KedaiPena.Com– Upaya-upaya untuk melakukan framing yang bertujuan menyoroti ketidaknetralan aparat negara dalam hal ini polisi pada Pemilu 2024 terus digaungkan. Upaya itu digaungkan oleh PDI Perjuangan atau PDIP selaku partai pemenang Pemilu dua periode.
Co-Founder Cakra Manggilingan Institute Agus Zaini menyoroti sikap mantan Walikota yang juga politikus PDIP, FX Hadi Rudyatmo, mengeluhkan kedatangan polisi ke kantor DPC PDIP Kota Solo di Kelurahan Purwosari, Kecamatan Laweyan.
“Rudy menuding, pihak kepolisian telah melakukan intimidasi dan intervensi partai politik,” kata Agus dalam keterangan tertulis, (17/11/2023).

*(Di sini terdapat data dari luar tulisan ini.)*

-- ==== Sys2Proof/Machine/Records.lean ====
section
/-!
DEFINITION. Counter records (R496 to R506): the record area of a context, the latches of a record and its bytes; the
events of stations that records carry (R500); and the counts of a step (R194 to R196).
-/

namespace Sys2Proof.Machine

/-- R343: the step number after `st`. -/
def stepAfter (st : BitVec 32) : BitVec 32 := if st = 0xFFFFFFFE#32 then 0 else st + 1

/-! ### Latches -/

def State.stretchCycles (s : State) (d : Nat) : Nat := s.clock.stretchAcc.get 0 d / 6400
def State.stopCycles (s : State) (d : Nat) : Nat := s.clock.stopRef.get 0 d

/-- The start or end latch of a matrix-command record (R499). -/
def State.latchNow (s : State) (cl : Nat) : RecLatch :=
  let d := dieOfCluster cl
  { time := s.now, pace := BitVec.ofNat 64 s.pace, cycles := s.dieCycles d, stretch := s.stretchCycles d,
    stop := s.stopCycles d, steps := s.clock.stepNs, pf := (List.range 5).map (fun j => s.obj (0x40110 + j) cl),
    mtWait := s.obj 0x40116 cl }

/-- The dies that hold a cluster of a partition. -/
def State.diesOf (s : State) (v : Nat) : List Nat := ((s.stationsOf v).map (· / 16)).dedup

/-- The start latch of a queue-command record (R500): counters of every die, then the station events of the context,
then 40.120[v]. -/
def State.latchQueue (s : State) (k : Nat) : RecLatch :=
  let ev : Bank Nat := ((s.ctx? k).map (·.events)).getD []
  { time := s.now, pace := BitVec.ofNat 64 s.pace, steps := s.clock.stepNs,
    pf := (List.range 8).map s.dieCycles ++ (List.range 8).map s.stretchCycles ++ (List.range 8).map s.stopCycles
      ++ (List.range 14).map (fun j => Bank.get ev 0 j) ++ [s.obj 0x40120 (ctxVi k)] }

/-- An event of a station for an entry of a context: counted in the station's object and for the context. `j` is 0 to 6
for 30.100 to 30.106 and 7 to 13 for 30.120 to 30.126. -/
def State.stationEvent (s : State) (k st j : Nat) : State :=
  let s := s.bump (if j < 7 then 0x30100 + j else 0x30120 + (j - 7)) st
  s.onCtx k (fun c => { c with events := c.events.set 0 j (c.events.get 0 j + 1) })

/-! ### The record area (R504, R505) -/

def recordBase : Nat := 0xFFFF00000000

/-- The control block of a context's record area, if its translation allows reading and writing it. -/
def State.recordCtrl (s : State) (k : Nat) : Option (Place × Nat) :=
  match s.translate k recordBase .load, s.translate k recordBase .store with
  | .ok p, .ok _ => some (p, leNat (s.readPlace p 64))
  | _, _ => none

/-- MREC and QREC as the control block gives them now. -/
def State.recordEnabled (s : State) (k i : Nat) : Bool :=
  match s.recordCtrl k with
  | some (_, c) => bit c i
  | none => false

/-- R505: write the record that `mk` makes of its SEQ, or drop and count it. The module is the writer, and no regulator is
charged. -/
def State.writeRecord (s : State) (k : Nat) (mk : Nat → Bytes) : State :=
  match s.recordCtrl k with
  | none => s
  | some (p, c) =>
    let size := fld c 11 5
    let wr := fld c 384 64
    let rd := fld c 320 64
    let setCtrl : State → Nat → Nat → State := fun t lo x => t.domainWrite 64 p (leBytes 64 (setFld c lo 64 x))
    if size < 4 ∨ 22 < size then s
    else if (wr + 2 ^ 64 - rd) % 2 ^ 64 = 2 ^ size then setCtrl s 448 (fld c 448 64 + 1)
    else match s.translate k (recordBase + 0x1000 + 512 * (wr % 2 ^ size)) .store with
      | .error _ => setCtrl s 448 (fld c 448 64 + 1)
      | .ok r => (setCtrl s 384 (wr + 1)).domainWrite 64 r (mk wr)

/-- A 32-bit count of a record, and whether it saturated. -/
def sat32n (n : Nat) : Nat := min n 0xFFFFFFFF

/-- The fields of Table 15.1 that differ between the two kinds. -/
structure RecHead where
  ctx : Nat
  kind : Nat
  layer : Nat
  op : Nat
  cookie : Nat
  cluster : Nat := 0
  core : Nat := 0
  group : Nat := 0
  token : Nat := 0
  opcode : Nat
  queue : Nat := noQueue
  desc : Nat := 0
  cycles : Nat
  stretch : Nat
  stop : Nat
  step : Nat
  spec : Bool := false
  removed : Bool := false
  sat : Bool := false

/-- The header of a record (Table 15.1), 128 bytes, with the payload behind it. -/
def State.recordBytes (s : State) (l : RecLatch) (h : RecHead) (payload : Bytes) (seq : Nat) : Bytes :=
  let flag : Bool → Nat := fun b => if b then 1 else 0
  let flags := packFields [(1, flag (h.stretch ≠ 0)), (1, flag (h.stop ≠ 0)), (1, flag (s.clock.stepNs ≠ l.steps)),
    (1, flag h.sat), (1, flag h.spec), (1, flag h.removed)]
  leBytes 128 (packFields [(64, seq), (8, h.kind), (8, flags), (16, h.layer), (16, h.op), (12, h.ctx % 4096), (4, 0),
    (32, h.cookie), (11, h.cluster), (2, h.core), (4, h.group), (3, h.token), (8, h.opcode), (14, h.queue),
    (16, h.desc), (38, 0), (64, l.time), (64, s.now), (64, l.pace.toNat), (64, s.pace), (64, h.cycles),
    (32, sat32n h.stretch), (32, sat32n h.stop), (32, h.step)]) ++ payload

/-! ### Counts of a step (R194 to R196) -/

def StepCounts.add (a : StepCounts) (b : StepCounts) : StepCounts :=
  { sat := a.sat + b.sat, nan := a.nan + b.nan, nonfinite := a.nonfinite + b.nonfinite }

/-- Counts of ordinary commands, stations and Kilns for a step. -/
def State.countStep (s : State) (step : BitVec 32) (c : StepCounts) : State :=
  { s with steps.counts := s.steps.counts.set {} step.toNat ((s.steps.counts.get {} step.toNat).add c) }

/-- Counts of commands of tasks that are speculative on the step before. -/
def State.countSpec (s : State) (step : BitVec 32) (c : StepCounts) : State :=
  { s with steps.specCounts := s.steps.specCounts.set {} step.toNat ((s.steps.specCounts.get {} step.toNat).add c) }

/-- The counts of a step that enter the member record. -/
def State.stepCounts (s : State) (step : BitVec 32) : StepCounts :=
  (s.steps.counts.get {} step.toNat).add (s.steps.specCounts.get {} step.toNat)

end Sys2Proof.Machine
end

Agus terheran-heran dengan perbedaan dari dua parpol koalisi PDIP dalam menyikapi kedatangan aparat kepolisian ke kantor partainya. Ketua DPD Partai Perindo Kota Surakarta, Milia Jatmiati kata dia, malah memuji tindakan Polresta Surakarta memberikan rasa aman bagi dirinya dan kantor partainya.
“Kurang lebih senada, Ketua DPC PPP Kota Surakarta, Edi Jasmanto, menuturkan bahwa kantornya juga kerap disambangi petugas. Namun, apa yang dilakukan aparat penegak hukum tersebut dinilainya sangat positif. Justru ia menilai, kegiatan patroli polisi ke objek-objek vital termasuk kantor partai adalah wajar untuk menciptakan rasa aman dan menjaga Kamtibmas menjelang Pemilu,” jelas dia.

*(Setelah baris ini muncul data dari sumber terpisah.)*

/-- A command leaves the queue for its engine. -/
def MxCmd.started (x : MxCmd) (now : Nat) (stage : MxStage) : MxCmd := { x with stage := stage, since := now }

/-- The stage of a multiplication that is over. -/
def afterMultiply (d : Desc) : MxStage := if isEpiStep d then .multiplied else .accDone

/-- A row or column read of the head command with its weight-cell buffer (R138, R139, R146). -/
def State.multiply (s : State) (ck : Nat) (op : Nat) (ecc : Option Bool) : State :=
  let core := s.core ck
  match core.startable [op] with
  | none => s
  | some (j, x) =>
    let d := x.desc.toNat
    let i := x.cell.getD 0
    match ecc with
    | some inCell =>
      let c := if inCell then core.setCell i {} else core.releaseUse i
      ((s.putCore ck c).clusterUe (ck / 4)).mxFault ck j 0x2B
    | none =>
      let g := geoOf d
      let r := mmaBlock d g core.lacc (core.slotOperand d g) ((tileOf (core.cell i) d).operand)
      let y := x.started (s.coreCycles ck) (afterMultiply d)
      let y := { y with counts := y.counts.add { r.2.2 with busy := busyCycles d, macs := usefulMacs d },
                        undo := r.2.1, released := true }
      (s.putCore ck (({ core with lacc := r.1 }.releaseUse i).setCmd j y)).wakeIssue ck

def execMmaRow (c : Cid) (ecc : Option Bool) (s : State) : Out := .next (s.multiply (cidKey c) 0 ecc)

def execMmaCol (c : Cid) (ecc : Option Bool) (s : State) : Out := .next (s.multiply (cidKey c) 1 ecc)

/-- R169: both operands come from the cluster store. -/
def execMmaOs (c : Cid) (ecc : Bool) (s : State) : Out :=
  let ck := cidKey c
  let cl := c.cluster.val
  let core := s.core ck
  match core.startable [4] with
  | none => .next s
  | some (j, x) =>
    let d := x.desc.toNat
    if ecc then .next ((s.clusterUe cl).mxFault ck j 0x2B)
    else
      let g := geoOf d
      let w : WTile := { fmt := dWfmt d, orient := false, payload := leNat (s.localPayload cl x.spec d),
                         scales := if dBswEn d then some (leNat (s.localScales cl x.spec d), dBswDir d, dBswBlock d)
                           else none }
      let r := mmaBlock d g core.lacc (s.osOperand cl x.spec d g) w.operand
      let y := x.started (s.coreCycles ck) (afterMultiply d)
      let y := { y with counts := y.counts.add { r.2.2 with busy := busyCycles d, macs := usefulMacs d }, undo := r.2.1 }
      .next ((s.putCore ck ({ core with lacc := r.1 }.setCmd j y)).wakeIssue ck)

/-- R158: row slots from the cluster store. -/
def execLoada (c : Cid) (s : State) : Out :=
  let ck := cidKey c
  let cl := c.cluster.val
  let core := s.core ck
  match core.startable [2] with
  | none => .next s
  | some (j, x) =>
    let d := x.desc.toNat
    let g := geoOf d
    let b := elemBits (dAfmt d)
    let row : Nat → Nat := fun m => packFields ((List.range 64).map (fun e =>
      (b, if e < g.k then s.sourceElem cl x.spec d m e else 0)))
    let put : Bank Nat × Bank Nat → Nat → Bank Nat × Bank Nat := fun t m =>
      let k := rowKey (g.lane m) (dRowBase d + g.slot m)
      (t.1.set 0 k (row m), if dBsaEn d then t.2.put k (s.rowScales cl x.spec d g.rows m) else t.2.erase k)
    let r := (List.range g.rows).foldl put (core.rows, core.rowScale)
    let keys := (List.range g.rows).map (fun m => rowKey (g.lane m) (dRowBase d + g.slot m))
    let y := { x.started (s.coreCycles ck) .accDone with
               counts.loadaBytes := g.rows * 64 * b / 8,
               undoRows := keys.map (fun k => (k, core.rows.get 0 k, core.rowScale.find? k)) }
    .next ((s.putCore ck ({ core with rows := r.1, rowScale := r.2 }.setCmd j y)).wakeIssue ck)

/-- TIE_SET and TIE_CLR leave the queue. The tie table changes for the core's later commands at once and for the other
cores when the command completes: in issue order, and without effect on an earlier command of the core that reaches the
add unit after them (R156, R162). DEDUCED: log entry 113. -/
def State.startTie (s : State) (ck op : Nat) : State :=
  match (s.core ck).startable [op] with
  | none => s
  | some (j, x) => (s.putCore ck ((s.core ck).setCmd j (x.started (s.coreCycles ck) .accDone))).wakeIssue ck

def execTieSet (c : Cid) (s : State) : Out := .next (s.startTie (cidKey c) 6)

def execTieClr (c : Cid) (s : State) : Out := .next (s.startTie (cidKey c) 7)

/-- The tie table after a TIE_SET or TIE_CLR; every other command leaves it. -/
def tieAfter (t : Bank (Nat × Nat)) (d : Desc) : Bank (Nat × Nat) :=
  if dOp d = 6 then t.put (dTie d) (dAccAddr d, dAccPitch d) else if dOp d = 7 then t.erase (dTie d) else t

/-! ### The epilogue -/

/-- The writes into the cluster store of an epilogue: output rows (DEST = 0) and the row buffer (RED_WRITE). -/
def epiWrites (d : Desc) (g : Geo) (o : EpiOut) : List (Nat × Bytes) :=
  let rows := if dDest d = 0 then o.codes.mapIdx (fun m l =>
      (dOutAddr d + m * dOutPitch d + dN0 d * elemBits (dOfmt d) / 8, packCodes (dOfmt d) l)) else []
  rows ++ (if dRedWrite d then [(dRedAddr d, (o.reds.take g.rows).flatMap (fun r => leBytes 4 r.toNat))] else [])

Agus menyimpulkan apa yang disampaikan oleh FX Hadi Rudyatmo merupakan upaya dari ingin memunculkan narasi tentang aparat negara yang tidak bersikap netral. Terlebih, saat Rudy tidak bisa menjelaskan lebih jauh, apa bentuk tindakan intimidasi dan intervensi yang dimaksud.
“Pandangan bahwa pihak kepolisian telah mengintimidasi dan mengintervensi partainya terkesan ingin memunculkan narasi tentang aparat negara yang tidak bersikap netral. Terlebih, saat Rudy tidak bisa menjelaskan lebih jauh, apa bentuk tindakan intimidasi dan intervensi yang dimaksud,” beber Agus.

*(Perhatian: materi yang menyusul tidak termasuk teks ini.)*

/-- A slot enters at UP. A tile that it held when it left this member and holds no more has been retired on the way, so that
the latches that still wait for it are lost (R78). DESIGN CHOICE: a member learns of such a retirement as the slot comes back
(log entry 121). -/
def State.enterTile (s : State) (n : Nat) (y : Slot) : State :=
  let x := s.gristSlot n
  let same := x.kind == y.kind && x.tileId == y.tileId && x.gen == y.gen
  let t := s.putGrist n y
  if x.kind = 0 || same || y.bad then t else t.retireLatches 0 n s.conv.rev x

/-- The connector that something enters by: 0 UP, 1 DOWN. -/
def Ingress1.dir : Ingress → Nat
  | .tile _ _ | .marker _ _ | .verdict _ _ => 0
  | .wort _ _ | .wortMarker _ _ => 1

/-- SPAN_INGRESS (R93, R94): what enters lies in its slot from now on, with the CRC that came with it. While the span forms
it carries markers only (R89). Nothing enters by a connector below 32 live lanes (R472). -/
def execSpanIngress (slot : Fin 76800) (x : Ingress) (s : State) : Out :=
  let n := slot.val
  if s.conv.span.n = 1 || !(s.moving || s.conv.state == .forming) || s.conv.span.slots ≤ n || s.connectorDead (Ingress1.dir x) then .next s
  else match x with
    | .marker m bad => .next (if n = 0 then { s with conv.entering := some (m, bad) } else s)
    | .wortMarker m bad => .next (if n = 0 && !s.conv.controls then
        { s with wort.marker := if bad then s.wort.marker else m, wort.markerBad := bad } else s)
    | .tile y crc => .next (if 2 ≤ n && s.moving then s.enterTile n (slotWithCrc y crc) else s)
    | .wort y crc => .next (if 2 ≤ n && s.moving then
        { s with wort.slots := s.wort.slots.set {} n (slotWithCrc y crc) } else s)
    | .verdict v bad => .next (if n = 1 && s.moving then { s with verdict.slot1 := v, verdict.crcBad := bad } else s)

/-- SPAN_STARVE_TIMEOUT (R95). -/
def execSpanStarveTimeout (s : State) : Out :=
  if s.conv.span.n ≠ 1 ∧ s.moving then .next (s.breakSpan 0) else .next s

/-- MARKER_RETURN_TIMEOUT (R95). -/
def execMarkerReturnTimeout (s : State) : Out :=
  if s.conv.span.n ≠ 1 ∧ s.moving ∧ s.conv.controls then .next (s.breakSpan 1) else .next s

/-- HALTED_LINK_LOSS (R95). -/
def execHaltedLinkLoss (down : Bool) (s : State) : Out :=
  if s.conv.span.n ≠ 1 ∧ s.conv.state = .halted then
    let s := s.breakSpan 0
    .next (if down then { s with conv.downNbr.trained := false } else { s with conv.upNbr.trained := false })
  else .next s

/-! ### The shared grant (R98, R99) -/

/-- A write of 30.012[v]; a withdrawal takes effect at the next boundary. -/
def State.writeGrant (s : State) (v value : Nat) : State :=
  let t := s.setObj 0x30012 v value
  if s.obj 0x30012 v = 1 ∧ value ≠ 1 then { t with conv.withdrawn := insertNat v t.conv.withdrawn } else t

/-- SHARED_GRANT_WRITE: the effect of an accepted guarded write. -/
def execSharedGrantWrite (v : Fin 64) (value : BitVec 8) (s : State) : Out := .next (s.writeGrant v.val value.toNat)

end Sys2Proof.Machine
end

Agus tak menampik situasi nasional terasa semakin dramatis ketika pencabutan baliho capres Ganjar Pranowo oleh petugas Satpol PP viral di media sosial. Pencabutan baliho tersebut diklaim dilakukan diberbagai daerah di Indonesia.
“Padahal, setelah dikonfirmasi, Asisten Pemerintah Kota Pematang Siantar, Junaedi Antonius Sitanggang, pihaknya tidak hanya mencopot baliho Bacapres tertentu tetapi semua spanduk, termasuk milik partai politik yang banyak menyalahi aturan,” jelas Agus.
Atas dua kejadian di atas, Agus menyimpulkan, bahwa terdapat upaya kepada publik untuk melakukan framing yang bertujuan menyoroti ketidaknetralan aparat negara. Pasalnya, berbagai narasi dan video serentak diviralkan melalui media massa, media sosial, hingga masuk ke ruang-ruang chat pribadi.
“Aksi serentak dan senada itu seperti sengaja dibuat untuk meyakinkan publik bahwa aparatur negara telah bertindak tidak independen dan intimidatif bahkan cenderung melakukan intervensi. Sayangnya narasi itu dibangun dengan cara-cara manipulatif,” pungkas Agus.